[[ Data excerpts, beginning ]]

-- ==== Sys2Proof/Laws/State.lean ====
section
/-! SUPPORT. One lemma for each field of State and each update of it, true by rfl, so that no proof unfolds a
record update. -/

namespace Sys2Proof.Machine

variable (s : State)

/-! ### respond -/

@[simp] theorem State.respond_rowCnt (o : OutcomePort) (w : Option Word) (p : Option (List Byte)) :
    (s.respond o w p).rowCnt = s.rowCnt := rfl
@[simp] theorem State.respond_colCnt (o : OutcomePort) (w : Option Word) (p : Option (List Byte)) :
    (s.respond o w p).colCnt = s.colCnt := rfl
@[simp] theorem State.respond_buf (o : OutcomePort) (w : Option Word) (p : Option (List Byte)) :
    (s.respond o w p).buf = s.buf := rfl
@[simp] theorem State.respond_halted (o : OutcomePort) (w : Option Word) (p : Option (List Byte)) :
    (s.respond o w p).halted = s.halted := rfl
@[simp] theorem State.respond_outcome (o : OutcomePort) (w : Option Word) (p : Option (List Byte)) :
    (s.respond o w p).outcome = o := rfl
@[simp] theorem State.respond_wordOut (o : OutcomePort) (w : Option Word) (p : Option (List Byte)) :
    (s.respond o w p).wordOut = w := rfl
@[simp] theorem State.respond_bytesOut (o : OutcomePort) (w : Option Word) (p : Option (List Byte)) :
    (s.respond o w p).bytesOut = w.map be32 := rfl
@[simp] theorem State.respond_payloadOut (o : OutcomePort) (w : Option Word) (p : Option (List Byte)) :
    (s.respond o w p).payloadOut = p := rfl
@[simp] theorem State.respond_refused (o : OutcomePort) (w : Option Word) (p : Option (List Byte)) :
    (s.respond o w p).refused = s.refused := rfl
@[simp] theorem State.respond_sinkLog (o : OutcomePort) (w : Option Word) (p : Option (List Byte)) :
    (s.respond o w p).sinkLog = s.sinkLog := rfl
@[simp] theorem State.respond_draws (o : OutcomePort) (w : Option Word) (p : Option (List Byte)) :
    (s.respond o w p).draws = s.draws := rfl
@[simp] theorem State.respond_framebuffer (o : OutcomePort) (w : Option Word) (p : Option (List Byte)) :
    (s.respond o w p).framebuffer = s.framebuffer := rfl
@[simp] theorem State.respond_inputs (o : OutcomePort) (w : Option Word) (p : Option (List Byte)) :
    (s.respond o w p).inputs = s.inputs := rfl
@[simp] theorem State.respond_cfg (o : OutcomePort) (w : Option Word) (p : Option (List Byte)) :
    (s.respond o w p).cfg = s.cfg := rfl

/-! ### refuse -/

@[simp] theorem State.refuse_rowCnt (code : EventCode) : (s.refuse code).rowCnt = s.rowCnt := rfl
@[simp] theorem State.refuse_colCnt (code : EventCode) : (s.refuse code).colCnt = s.colCnt := rfl
@[simp] theorem State.refuse_buf (code : EventCode) : (s.refuse code).buf = s.buf := rfl
@[simp] theorem State.refuse_halted (code : EventCode) : (s.refuse code).halted = s.halted := rfl
@[simp] theorem State.refuse_outcome (code : EventCode) : (s.refuse code).outcome = .refused code := rfl
@[simp] theorem State.refuse_wordOut (code : EventCode) : (s.refuse code).wordOut = none := rfl
@[simp] theorem State.refuse_bytesOut (code : EventCode) : (s.refuse code).bytesOut = none := rfl
@[simp] theorem State.refuse_payloadOut (code : EventCode) : (s.refuse code).payloadOut = none := rfl
@[simp] theorem State.refuse_refused (code : EventCode) : (s.refuse code).refused = true := rfl
@[simp] theorem State.refuse_sinkLog (code : EventCode) : (s.refuse code).sinkLog = s.sinkLog := rfl
@[simp] theorem State.refuse_draws (code : EventCode) : (s.refuse code).draws = s.draws := rfl
@[simp] theorem State.refuse_framebuffer (code : EventCode) : (s.refuse code).framebuffer = s.framebuffer := rfl
@[simp] theorem State.refuse_inputs (code : EventCode) : (s.refuse code).inputs = s.inputs := rfl
@[simp] theorem State.refuse_cfg (code : EventCode) : (s.refuse code).cfg = s.cfg := rfl

/-! ### appendWord -/

@[simp] theorem State.appendWord_rowCnt (w : Word) : (s.appendWord w).rowCnt = s.rowCnt := rfl
@[simp] theorem State.appendWord_colCnt (w : Word) : (s.appendWord w).colCnt = s.colCnt + 1 := rfl
@[simp] theorem State.appendWord_buf (w : Word) : (s.appendWord w).buf = s.buf ++ [w] := rfl
@[simp] theorem State.appendWord_halted (w : Word) : (s.appendWord w).halted = s.halted := rfl
@[simp] theorem State.appendWord_outcome (w : Word) : (s.appendWord w).outcome = s.outcome := rfl
@[simp] theorem State.appendWord_wordOut (w : Word) : (s.appendWord w).wordOut = s.wordOut := rfl
@[simp] theorem State.appendWord_bytesOut (w : Word) : (s.appendWord w).bytesOut = s.bytesOut := rfl
@[simp] theorem State.appendWord_payloadOut (w : Word) : (s.appendWord w).payloadOut = s.payloadOut := rfl
@[simp] theorem State.appendWord_refused (w : Word) : (s.appendWord w).refused = s.refused := rfl
@[simp] theorem State.appendWord_sinkLog (w : Word) : (s.appendWord w).sinkLog = s.sinkLog := rfl
@[simp] theorem State.appendWord_draws (w : Word) : (s.appendWord w).draws = s.draws := rfl
@[simp] theorem State.appendWord_framebuffer (w : Word) : (s.appendWord w).framebuffer = s.framebuffer := rfl
@[simp] theorem State.appendWord_inputs (w : Word) : (s.appendWord w).inputs = s.inputs := rfl
@[simp] theorem State.appendWord_cfg (w : Word) : (s.appendWord w).cfg = s.cfg := rfl

/-! ### emit -/

@[simp] theorem State.emit_rowCnt (p : List Byte) (r : BitVec 6) (l : Bool) (a : SinkResult) :
    (s.emit p r l a).rowCnt = s.rowCnt := rfl
@[simp] theorem State.emit_colCnt (p : List Byte) (r : BitVec 6) (l : Bool) (a : SinkResult) :
    (s.emit p r l a).colCnt = s.colCnt := rfl
@[simp] theorem State.emit_buf (p : List Byte) (r : BitVec 6) (l : Bool) (a : SinkResult) :
    (s.emit p r l a).buf = s.buf := rfl
@[simp] theorem State.emit_halted (p : List Byte) (r : BitVec 6) (l : Bool) (a : SinkResult) :
    (s.emit p r l a).halted = s.halted := rfl
@[simp] theorem State.emit_outcome (p : List Byte) (r : BitVec 6) (l : Bool) (a : SinkResult) :
    (s.emit p r l a).outcome = s.outcome := rfl
@[simp] theorem State.emit_wordOut (p : List Byte) (r : BitVec 6) (l : Bool) (a : SinkResult) :
    (s.emit p r l a).wordOut = s.wordOut := rfl
@[simp] theorem State.emit_bytesOut (p : List Byte) (r : BitVec 6) (l : Bool) (a : SinkResult) :
    (s.emit p r l a).bytesOut = s.bytesOut := rfl
@[simp] theorem State.emit_payloadOut (p : List Byte) (r : BitVec 6) (l : Bool) (a : SinkResult) :
    (s.emit p r l a).payloadOut = s.payloadOut := rfl
@[simp] theorem State.emit_refused (p : List Byte) (r : BitVec 6) (l : Bool) (a : SinkResult) :
    (s.emit p r l a).refused = s.refused := rfl
@[simp] theorem State.emit_sinkLog (p : List Byte) (r : BitVec 6) (l : Bool) (a : SinkResult) :
    (s.emit p r l a).sinkLog = s.sinkLog ++ [⟨p, r, l, a⟩] := rfl
@[simp] theorem State.emit_draws (p : List Byte) (r : BitVec 6) (l : Bool) (a : SinkResult) :
    (s.emit p r l a).draws = s.draws + 1 := rfl
@[simp] theorem State.emit_framebuffer (p : List Byte) (r : BitVec 6) (l : Bool) (a : SinkResult) :
    (s.emit p r l a).framebuffer = s.framebuffer := rfl
@[simp] theorem State.emit_inputs (p : List Byte) (r : BitVec 6) (l : Bool) (a : SinkResult) :
    (s.emit p r l a).inputs = s.inputs := rfl
@[simp] theorem State.emit_cfg (p : List Byte) (r : BitVec 6) (l : Bool) (a : SinkResult) :
    (s.emit p r l a).cfg = s.cfg := rfl

/-! ### finishRow -/

@[simp] theorem State.finishRow_rowCnt :
    (s.finishRow).rowCnt = BitVec.ofNat 6 ((s.rowCnt.toNat + 1) % s.cfg.canvasSide) := rfl
@[simp] theorem State.finishRow_colCnt : (s.finishRow).colCnt = 0 := rfl
@[simp] theorem State.finishRow_buf : (s.finishRow).buf = [] := rfl
@[simp] theorem State.finishRow_halted : (s.finishRow).halted = s.halted := rfl
@[simp] theorem State.finishRow_outcome : (s.finishRow).outcome = s.outcome := rfl
@[simp] theorem State.finishRow_wordOut : (s.finishRow).wordOut = s.wordOut := rfl
@[simp] theorem State.finishRow_bytesOut : (s.finishRow).bytesOut = s.bytesOut := rfl
@[simp] theorem State.finishRow_payloadOut : (s.finishRow).payloadOut = s.payloadOut := rfl
@[simp] theorem State.finishRow_refused : (s.finishRow).refused = s.refused := rfl
@[simp] theorem State.finishRow_sinkLog : (s.finishRow).sinkLog = s.sinkLog := rfl
@[simp] theorem State.finishRow_draws : (s.finishRow).draws = s.draws := rfl
@[simp] theorem State.finishRow_framebuffer : (s.finishRow).framebuffer = s.framebuffer := rfl
@[simp] theorem State.finishRow_inputs : (s.finishRow).inputs = s.inputs := rfl
@[simp] theorem State.finishRow_cfg : (s.finishRow).cfg = s.cfg := rfl

/-! ### takeTransmitError -/

@[simp] theorem State.takeTransmitError_rowCnt (a : SinkResult) : (s.takeTransmitError a).rowCnt = s.rowCnt := rfl
@[simp] theorem State.takeTransmitError_colCnt (a : SinkResult) : (s.takeTransmitError a).colCnt = s.colCnt := rfl
@[simp] theorem State.takeTransmitError_buf (a : SinkResult) : (s.takeTransmitError a).buf = s.buf := rfl
@[simp] theorem State.takeTransmitError_halted (a : SinkResult) :
    (s.takeTransmitError a).halted = if s.cfg.txErrPolicy = some .stop ∧ a = .err then true else s.halted := rfl
@[simp] theorem State.takeTransmitError_outcome (a : SinkResult) : (s.takeTransmitError a).outcome = s.outcome := rfl
@[simp] theorem State.takeTransmitError_wordOut (a : SinkResult) : (s.takeTransmitError a).wordOut = s.wordOut := rfl
@[simp] theorem State.takeTransmitError_bytesOut (a : SinkResult) :
    (s.takeTransmitError a).bytesOut = s.bytesOut := rfl
@[simp] theorem State.takeTransmitError_payloadOut (a : SinkResult) :
    (s.takeTransmitError a).payloadOut = s.payloadOut := rfl
@[simp] theorem State.takeTransmitError_refused (a : SinkResult) : (s.takeTransmitError a).refused = s.refused := rfl
@[simp] theorem State.takeTransmitError_sinkLog (a : SinkResult) : (s.takeTransmitError a).sinkLog = s.sinkLog := rfl
@[simp] theorem State.takeTransmitError_draws (a : SinkResult) : (s.takeTransmitError a).draws = s.draws := rfl
@[simp] theorem State.takeTransmitError_framebuffer (a : SinkResult) :
    (s.takeTransmitError a).framebuffer = s.framebuffer := rfl
@[simp] theorem State.takeTransmitError_inputs (a : SinkResult) : (s.takeTransmitError a).inputs = s.inputs := rfl
@[simp] theorem State.takeTransmitError_cfg (a : SinkResult) : (s.takeTransmitError a).cfg = s.cfg := rfl

/-! ### clearFramer -/

@[simp] theorem State.clearFramer_rowCnt : (s.clearFramer).rowCnt = 0 := rfl
@[simp] theorem State.clearFramer_colCnt : (s.clearFramer).colCnt = 0 := rfl
@[simp] theorem State.clearFramer_buf : (s.clearFramer).buf = [] := rfl
@[simp] theorem State.clearFramer_halted : (s.clearFramer).halted = false := rfl
@[simp] theorem State.clearFramer_outcome : (s.clearFramer).outcome = s.outcome := rfl
@[simp] theorem State.clearFramer_wordOut : (s.clearFramer).wordOut = s.wordOut := rfl
@[simp] theorem State.clearFramer_bytesOut : (s.clearFramer).bytesOut = s.bytesOut := rfl
@[simp] theorem State.clearFramer_payloadOut : (s.clearFramer).payloadOut = s.payloadOut := rfl
@[simp] theorem State.clearFramer_refused : (s.clearFramer).refused = s.refused := rfl
@[simp] theorem State.clearFramer_sinkLog : (s.clearFramer).sinkLog = s.sinkLog := rfl
@[simp] theorem State.clearFramer_draws : (s.clearFramer).draws = s.draws := rfl
@[simp] theorem State.clearFramer_framebuffer : (s.clearFramer).framebuffer = s.framebuffer := rfl
@[simp] theorem State.clearFramer_inputs : (s.clearFramer).inputs = s.inputs := rfl
@[simp] theorem State.clearFramer_cfg : (s.clearFramer).cfg = s.cfg := rfl

/-! ### latchWord -/

@[simp] theorem State.latchWord_rowCnt (r c : BitVec 6) (w : Word) : (s.latchWord r c w).rowCnt = s.rowCnt := rfl
@[simp] theorem State.latchWord_colCnt (r c : BitVec 6) (w : Word) : (s.latchWord r c w).colCnt = s.colCnt := rfl
@[simp] theorem State.latchWord_buf (r c : BitVec 6) (w : Word) : (s.latchWord r c w).buf = s.buf := rfl
@[simp] theorem State.latchWord_halted (r c : BitVec 6) (w : Word) : (s.latchWord r c w).halted = s.halted := rfl
@[simp] theorem State.latchWord_outcome (r c : BitVec 6) (w : Word) : (s.latchWord r c w).outcome = s.outcome := rfl
@[simp] theorem State.latchWord_wordOut (r c : BitVec 6) (w : Word) : (s.latchWord r c w).wordOut = s.wordOut := rfl
@[simp] theorem State.latchWord_bytesOut (r c : BitVec 6) (w : Word) :
    (s.latchWord r c w).bytesOut = s.bytesOut := rfl
@[simp] theorem State.latchWord_payloadOut (r c : BitVec 6) (w : Word) :
    (s.latchWord r c w).payloadOut = s.payloadOut := rfl
@[simp] theorem State.latchWord_refused (r c : BitVec 6) (w : Word) : (s.latchWord r c w).refused = s.refused := rfl
@[simp] theorem State.latchWord_sinkLog (r c : BitVec 6) (w : Word) : (s.latchWord r c w).sinkLog = s.sinkLog := rfl
@[simp] theorem State.latchWord_draws (r c : BitVec 6) (w : Word) :
    (s.latchWord r c w).draws = if onCanvas s.cfg r c then s.draws else s.draws + 1 := rfl
@[simp] theorem State.latchWord_framebuffer (r c : BitVec 6) (w : Word) :
    (s.latchWord r c w).framebuffer = s.framebuffer.put (pixelAddress r c).toNat
      (if onCanvas s.cfg r c then some w else Config.outsidePanel s.draws) := rfl
@[simp] theorem State.latchWord_inputs (r c : BitVec 6) (w : Word) : (s.latchWord r c w).inputs = s.inputs := rfl
@[simp] theorem State.latchWord_cfg (r c : BitVec 6) (w : Word) : (s.latchWord r c w).cfg = s.cfg := rfl

/-! ### retire -/

@[simp] theorem State.retire_rowCnt (x : Input) : (s.retire x).rowCnt = s.rowCnt := rfl
@[simp] theorem State.retire_colCnt (x : Input) : (s.retire x).colCnt = s.colCnt := rfl
@[simp] theorem State.retire_buf (x : Input) : (s.retire x).buf = s.buf := rfl
@[simp] theorem State.retire_halted (x : Input) : (s.retire x).halted = s.halted := rfl
@[simp] theorem State.retire_outcome (x : Input) : (s.retire x).outcome = s.outcome := rfl
@[simp] theorem State.retire_wordOut (x : Input) : (s.retire x).wordOut = s.wordOut := rfl
@[simp] theorem State.retire_bytesOut (x : Input) : (s.retire x).bytesOut = s.bytesOut := rfl
@[simp] theorem State.retire_payloadOut (x : Input) : (s.retire x).payloadOut = s.payloadOut := rfl
@[simp] theorem State.retire_refused (x : Input) : (s.retire x).refused = s.refused := rfl
@[simp] theorem State.retire_sinkLog (x : Input) : (s.retire x).sinkLog = s.sinkLog := rfl
@[simp] theorem State.retire_draws (x : Input) : (s.retire x).draws = s.draws := rfl
@[simp] theorem State.retire_framebuffer (x : Input) : (s.retire x).framebuffer = s.framebuffer := rfl
@[simp] theorem State.retire_inputs (x : Input) :
    (s.retire x).inputs = if staysOffered x s then s.inputs else s.inputs.tail := rfl
@[simp] theorem State.retire_cfg (x : Input) : (s.retire x).cfg = s.cfg := rfl

/-! ### withFetchWord -/

@[simp] theorem State.withFetchWord_rowCnt (n w : Nat) : (s.withFetchWord n w).rowCnt = s.rowCnt := rfl
@[simp] theorem State.withFetchWord_colCnt (n w : Nat) : (s.withFetchWord n w).colCnt = s.colCnt := rfl
@[simp] theorem State.withFetchWord_buf (n w : Nat) : (s.withFetchWord n w).buf = s.buf := rfl
@[simp] theorem State.withFetchWord_halted (n w : Nat) : (s.withFetchWord n w).halted = s.halted := rfl
@[simp] theorem State.withFetchWord_outcome (n w : Nat) : (s.withFetchWord n w).outcome = s.outcome := rfl
@[simp] theorem State.withFetchWord_wordOut (n w : Nat) : (s.withFetchWord n w).wordOut = s.wordOut := rfl
@[simp] theorem State.withFetchWord_bytesOut (n w : Nat) : (s.withFetchWord n w).bytesOut = s.bytesOut := rfl
@[simp] theorem State.withFetchWord_payloadOut (n w : Nat) : (s.withFetchWord n w).payloadOut = s.payloadOut := rfl
@[simp] theorem State.withFetchWord_refused (n w : Nat) : (s.withFetchWord n w).refused = s.refused := rfl
@[simp] theorem State.withFetchWord_sinkLog (n w : Nat) : (s.withFetchWord n w).sinkLog = s.sinkLog := rfl
@[simp] theorem State.withFetchWord_draws (n w : Nat) : (s.withFetchWord n w).draws = s.draws := rfl
@[simp] theorem State.withFetchWord_framebuffer (n w : Nat) : (s.withFetchWord n w).framebuffer = s.framebuffer := rfl
@[simp] theorem State.withFetchWord_inputs (n w : Nat) :
    (s.withFetchWord n w).inputs = Input.ofTableWord s.cfg n w :: s.inputs := rfl
@[simp] theorem State.withFetchWord_cfg (n w : Nat) : (s.withFetchWord n w).cfg = s.cfg := rfl

end Sys2Proof.Machine
end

[[ Data excerpts, end ]]

**Your assignment**
Give back precisely the lines above that start at the line containing "x).bytesOut = s.bytesOut := rfl" and end at the line containing "n w).payloadOut = s.payloadOut := rfl", inclusive. No other lines belong in the output.

**Solution for this exercise**
@[simp] theorem State.retire_bytesOut (x : Input) : (s.retire x).bytesOut = s.bytesOut := rfl
@[simp] theorem State.retire_payloadOut (x : Input) : (s.retire x).payloadOut = s.payloadOut := rfl
@[simp] theorem State.retire_refused (x : Input) : (s.retire x).refused = s.refused := rfl
@[simp] theorem State.retire_sinkLog (x : Input) : (s.retire x).sinkLog = s.sinkLog := rfl
@[simp] theorem State.retire_draws (x : Input) : (s.retire x).draws = s.draws := rfl
@[simp] theorem State.retire_framebuffer (x : Input) : (s.retire x).framebuffer = s.framebuffer := rfl
@[simp] theorem State.retire_inputs (x : Input) :
    (s.retire x).inputs = if staysOffered x s then s.inputs else s.inputs.tail := rfl
@[simp] theorem State.retire_cfg (x : Input) : (s.retire x).cfg = s.cfg := rfl

/-! ### withFetchWord -/

@[simp] theorem State.withFetchWord_rowCnt (n w : Nat) : (s.withFetchWord n w).rowCnt = s.rowCnt := rfl
@[simp] theorem State.withFetchWord_colCnt (n w : Nat) : (s.withFetchWord n w).colCnt = s.colCnt := rfl
@[simp] theorem State.withFetchWord_buf (n w : Nat) : (s.withFetchWord n w).buf = s.buf := rfl
@[simp] theorem State.withFetchWord_halted (n w : Nat) : (s.withFetchWord n w).halted = s.halted := rfl
@[simp] theorem State.withFetchWord_outcome (n w : Nat) : (s.withFetchWord n w).outcome = s.outcome := rfl
@[simp] theorem State.withFetchWord_wordOut (n w : Nat) : (s.withFetchWord n w).wordOut = s.wordOut := rfl
@[simp] theorem State.withFetchWord_bytesOut (n w : Nat) : (s.withFetchWord n w).bytesOut = s.bytesOut := rfl
@[simp] theorem State.withFetchWord_payloadOut (n w : Nat) : (s.withFetchWord n w).payloadOut = s.payloadOut := rfl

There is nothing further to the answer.